For me, it was combination of a couple of things. First, I began to take lessons in stained glass. Just focusing and concentrating on mastering a new process helped block out the negative thoughts and opened up new avenues of potential. Second, I simply set my mind on clearing the cattails from one edge of my pond. It is mindless labor that finds me in waist and chest deep water where I reach as deep as I can into the murky water and try to tug the whole reed and root from the pond’s bottom. It is a grueling task, leaving me with a sore back and hands that ache severely this morning when I try to bend my fingers.
But while I am in the water in my chest waders, I block out everything but the task of the next group of cattails ahead of me. But it is instantly satisfying to see the progress as the reeds begin to disappear, revealing the beautiful surface of the pond that I built about seventeen years back. Seeing it without the frame of reeds that has been blocking my view brings back the pride in its creation that I often feel when I look upon it.
I have often thought that I was as proud of the pond as any painting I have ever done. There is something wonderful in seeing how it spawns life around it. The fish and frogs and the herons and occasional ospreys who feed on them, the yearly invasion of tiny toads migrating from it, the deer and other animals who drink and eat at its edge, the blackbirds who build elegant nests in the cattails, the dragonflies who hover inquisitively in front of me as I stand on the bank, the turtles who splash into the water from an old half submerged log, the coyote tracks that crisscross it in its frozen months, the bats that shoot across it in the twilight feasting on the bugs who rise from it,the ring of irises around it and the water lilies in it that provide sparks of bright color– they all come together in a wondrous way.
The pond has done much for those creatures and now it once again does much for me. How could a person not begin to feel better after a few days of quietly working in that environment?

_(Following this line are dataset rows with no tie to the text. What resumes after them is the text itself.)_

-- ==== Sys2Proof/Machine/Descriptor.lean ====
section
/-! DEFINITION. Work descriptors: their fields (13 R392) and the checks made when one is fetched (13 R395), with the
operand forms of every KIND (13 R394; 16 R476 to R479; 17 R518 to R521; 18 R553). -/
namespace Sys2Proof.Machine

/-- A work descriptor. -/
abbrev Desc := BitVec 256

/-- Bits `hi` to `lo` of a descriptor as a number. -/
def dBits (d : Desc) (hi lo : Nat) : Nat := bits d.toNat hi lo
def dOp (d : Desc) : Nat := dBits d 7 0
def dFirst (d : Desc) : Bool := d.getLsbD 8
def dLast (d : Desc) : Bool := d.getLsbD 9
def dNotify (d : Desc) : Bool := d.getLsbD 10
def dFence (d : Desc) : Bool := d.getLsbD 11
def dRo (d : Desc) : Bool := d.getLsbD 12
def dRoSet (d : Desc) : Bool := d.getLsbD 13
def dLen (d : Desc) : Nat := dBits d 31 16
def dUser (d : Desc) : W32 := BitVec.ofNat 32 (dBits d 63 32)
/-- ADDR of a segment or buffer. -/
def dAddr (d : Desc) : Nat := dBits d 255 192
/-- DIR of a cipher segment: 1 output (17 R520). -/
def dDir (d : Desc) : Bool := d.getLsbD 64
/-- TOTAL of a cipher segment (17 R520). -/
def dTotal (d : Desc) : Nat := dBits d 127 96
/-- CONN of a remote header (16 R477). -/
def dConn (d : Desc) : Nat := dBits d 127 108

/-- The opcode is valid for the KIND (R383). -/
def opcodeValid (kind op : Nat) : Bool :=
  match kind with
  | 0 => op == 0x01 || op == 0x02 || op == 0x10
  | 1 => op == 0x11
  | 2 => op == 0x01 || op == 0x02 || (0x20 ≤ op && op ≤ 0x26)
  | 3 => op == 0x01 || op == 0x02 || (0x40 ≤ op && op ≤ 0x45)
  | _ => op == 0x01 || op == 0x02 || op == 0x50 || op == 0x51

/-- The bits an opcode reserves are zero; `pos` is the descriptor's place in its chain, `susp` the suspendable cipher
class, in which `checkDesc` judges TOTAL (17 R520). -/
def reservedZero (susp : Bool) (pos : Nat) (d : Desc) : Bool :=
  let z (hi lo : Nat) := dBits d hi lo == 0
  z 15 14 && (dFirst d || z 13 10) &&
    match dOp d with
    | 0x01 => z 255 64
    | 0x02 => z 239 224 && z 159 64
    | 0x10 => z 191 65 && (dFirst d || z 64 64)
    | 0x11 => z 191 64
    | 0x20 => if pos = 0 then z 107 65 && (d.getLsbD 64 || z 159 128) else z 191 64
    | 0x21 => if pos = 0 then z 159 128 && z 107 64 else z 191 64
    | 0x22 => if pos = 0 then z 255 160 && z 107 64 else z 191 64
    | 0x23 => if pos = 0 then z 255 128 && z 107 64 else z 191 64
    | 0x24 => if pos = 0 then z 159 128 && z 107 64 else z 127 64
    | 0x25 => if pos = 0 then z 159 128 && z 107 64 else true
    | 0x26 => if pos = 0 then z 159 128 && z 107 64 else if pos = 1 then true else z 127 64
    | 0x40 | 0x41 => if pos = 0 then z 95 64 else z 191 128 && z 95 65 && (susp || z 127 96)
    | 0x42 | 0x43 => if pos = 0 then true else z 191 128 && z 95 65 && (susp || z 127 96)
    | 0x44 => if pos = 0 then z 215 128 && z 79 64 else z 191 128 && z 127 96 && z 95 65
    | 0x45 => if pos = 0 then z 223 128 && z 95 64 else z 191 128 && z 127 96 && z 95 65
    | _ => z 191 64

/-- NOP, COUNTER_WAIT and RX_POST are always single-descriptor jobs (R393). -/
def singleOp (op : Nat) : Bool := op == 0x01 || op == 0x02 || op == 0x11
/-- An atomic chain closes at its one position (16 R476, R479). -/
def atomicLast (op : Nat) : Option Nat :=
  match op with | 0x24 => some 1 | 0x25 => some 1 | 0x26 => some 2 | _ => none

/-- The sum of the lengths of descriptors. -/
def totalLen (ds : List Desc) : Nat := (ds.map dLen).foldl (· + ·) 0
/-- The input and the output segments of a cipher job. -/
def inSegs (ds : List Desc) : List Desc := (ds.drop 1).filter fun d => !dDir d
def outSegs (ds : List Desc) : List Desc := (ds.drop 1).filter dDir

/-- MSG_LEN of a cipher job (17 R519, R521): from the header, or in the suspendable class derived from TOTAL. -/
def cipherLen (susp : Bool) (ds : List Desc) : Nat :=
  let h := ds.headD 0
  let t := dTotal ((inSegs ds).getLastD 0)
  match dOp h with
  | 0x40 => if susp then t - dLen h else dBits h 127 96
  | 0x41 => if susp then t - dLen h - 16 else dBits h 127 96
  | 0x42 | 0x43 => if susp then t else dBits h 91 64
  | _ => dBits h 127 96
/-- The lengths of a cipher chain agree (17 R521). -/
def cipherLenOk (susp : Bool) (ds : List Desc) : Bool :=
  let h := ds.headD 0
  let op := dOp h
  let n := cipherLen susp ds
  let i := totalLen (inSegs ds)
  let o := totalLen (outSegs ds)
  let s := susp && op ≤ 0x43
  let hdr := if op = 0x40 ∨ op = 0x41 then dBits h 127 96 else if op = 0x42 ∨ op = 0x43 then dBits h 91 64 else 0
  let du := 2 ^ dBits h 95 92
  (!s || (hdr == 0 && dTotal ((inSegs ds).getLastD 0) == i && (inSegs ds).dropLast.all fun d => dLen d % 16 == 0)) &&
    match op with
    | 0x40 => i == dLen h + n && n + 16 ≤ o
    | 0x41 => i == dLen h + n + 16 && n ≤ o
    | 0x42 | 0x43 => i == n && n ≤ o && 16 ≤ n && (n % du == 0 || 16 ≤ n % du) && 9 ≤ dBits h 95 92 && dBits h 95 92 ≤ 12
    | 0x44 => i == n && n + dBits h 95 80 + 22 ≤ o && n + 1 + dBits h 95 80 ≤ 16385
    | _ => i == n + 5 && n ≤ o + 17 && 17 ≤ n && n ≤ 16640

/-- LEN lies in the opcode's range, and a chain that closes has lengths its opcode allows. `ds` is the chain with the
descriptor as its last. -/
def lengthOk (susp : Bool) (ds : List Desc) (d : Desc) : Bool :=
  let pos := ds.length - 1
  let closes := dLast d
  match dOp d with
  | 0x01 | 0x02 => dLen d == 0
  | 0x10 => 1 ≤ dLen d && dLen d ≤ 15996 && (!closes || (14 ≤ totalLen ds && totalLen ds ≤ 15996))
  | 0x11 => dLen d % 64 == 0 && 256 ≤ dLen d && dLen d ≤ 16384
  | 0x20 | 0x22 =>
    (if pos = 0 then dLen d == 0 else 1 ≤ dLen d) && totalLen ds ≤ 1048576 &&
      (!closes || totalLen ds != 0 || dOp d == 0x22 || (ds.headD 0).getLsbD 64)
  | 0x21 | 0x23 => (if pos = 0 then dLen d == 0 else 1 ≤ dLen d) && totalLen ds ≤ 1048576 && (!closes || totalLen ds != 0)
  | 0x24 | 0x25 | 0x26 => dLen d == 0
  | 0x40 | 0x41 => (pos == 0 || 1 ≤ dLen d) && (!closes || cipherLenOk susp ds)
  | 0x42 | 0x43 | 0x44 | 0x45 => (if pos = 0 then dLen d == 0 else 1 ≤ dLen d) && (!closes || cipherLenOk susp ds)
  | _ => 1 ≤ dLen d && totalLen ds ≤ 1048576

/-- RESULT_ADDR of an atomic chain (16 R478). -/
def resultAddr (op : Nat) (ds : List Desc) : Nat :=
  let d := ds.getD 1 0
  match op with | 0x24 => dBits d 191 128 | _ => dBits d 127 64
/-- Addresses have the alignment the opcode asks (R395, 16 R478). -/
def alignOk (ds : List Desc) (d : Desc) : Bool :=
  match dOp d with
  | 0x11 => dAddr d % 64 == 0
  | 0x24 | 0x25 | 0x26 =>
    let w := if dOp d = 0x26 then 16 else 8
    if ds.length = 1 then dAddr d % w == 0
    else if ds.length = 2 then resultAddr (dOp d) ds % w == 0 else true
  | _ => true

/-- The check of a fetched descriptor in the order of R395: the REASON of the first failure. `ch` is the open chain. In the
suspendable class TOTAL is reserved in an output segment, and in an input segment that another follows: that is known, and
judged, when the other is fetched (DEDUCED, assumption log 48; 17 R520). -/
def checkDesc (kind : Nat) (susp : Bool) (ch : List Desc) (d : Desc) : Option Nat :=
  let ds := ch ++ [d]
  let op := dOp d
  let susp := susp && kind == 3
  if !opcodeValid kind op then some 1
  else if !reservedZero susp ch.length d || (susp && 0x40 ≤ op && op ≤ 0x43 && !ch.isEmpty &&
      (if dDir d then dTotal d != 0 else (inSegs ch).any fun x => dTotal x != 0)) then some 2
  else if (dFirst d && !ch.isEmpty) || (!dFirst d && ch.isEmpty) || (!ch.isEmpty && op != dOp (ch.headD 0)) ||
      (singleOp op && !(dFirst d && dLast d)) || (atomicLast op).any (fun p => dLast d != (ch.length == p)) then some 3
  else if ch.length = 63 && !dLast d then some 4
  else if !lengthOk susp ds d then some 5
  else if !alignOk ds d then some 6
  else none

/-- The descriptors after the last that closes a chain. -/
def openChain : List Desc → List Desc
  | [] => []
  | d :: ds => if (d :: ds).any dLast then openChain ds else d :: ds

/-- The chain at the head, when it is whole, and what follows it (R401). -/
def takeChain : List Desc → Option (List Desc × List Desc)
  | [] => none
  | d :: ds => if dLast d then some ([d], ds) else (takeChain ds).map fun x => (d :: x.1, x.2)

end Sys2Proof.Machine
end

And I do feel better with each passing day, with each new effort to move ahead. Thank you again for your concern. It humbles me.
PS- The painting is another new small piece that I call Riding It Out. Fits the subject, I suppose.
Thank you for this. It’s so wonderful how art can become a tool for working through things. For months I have been using art as an escape and distraction from things that I’m troubled by. But last week instead of shutting out these difficult things when I paint, I decided to let them in and allowed my subjects to be dictated by my current struggle to hope in darkness. Thank you for being vulnerable and for this new painting which obviously depicts your difficult days. it took away some of the hesitation to put my soul and it’s issues out there in paint.
It tickles me that I saved another of your boats, from December of 2014, to use as a screensaver. In your post titled, “The Past Floats In,” you said, “Looking at these boat pieces brings back influences and thoughts that have faded a bit in time, making them seem rejuvenated with the passage of years and the gaining of new experiences in that time. I can see a boat or two floating back into my work in the new year.
We shall see…”
Well, I guess we just saw!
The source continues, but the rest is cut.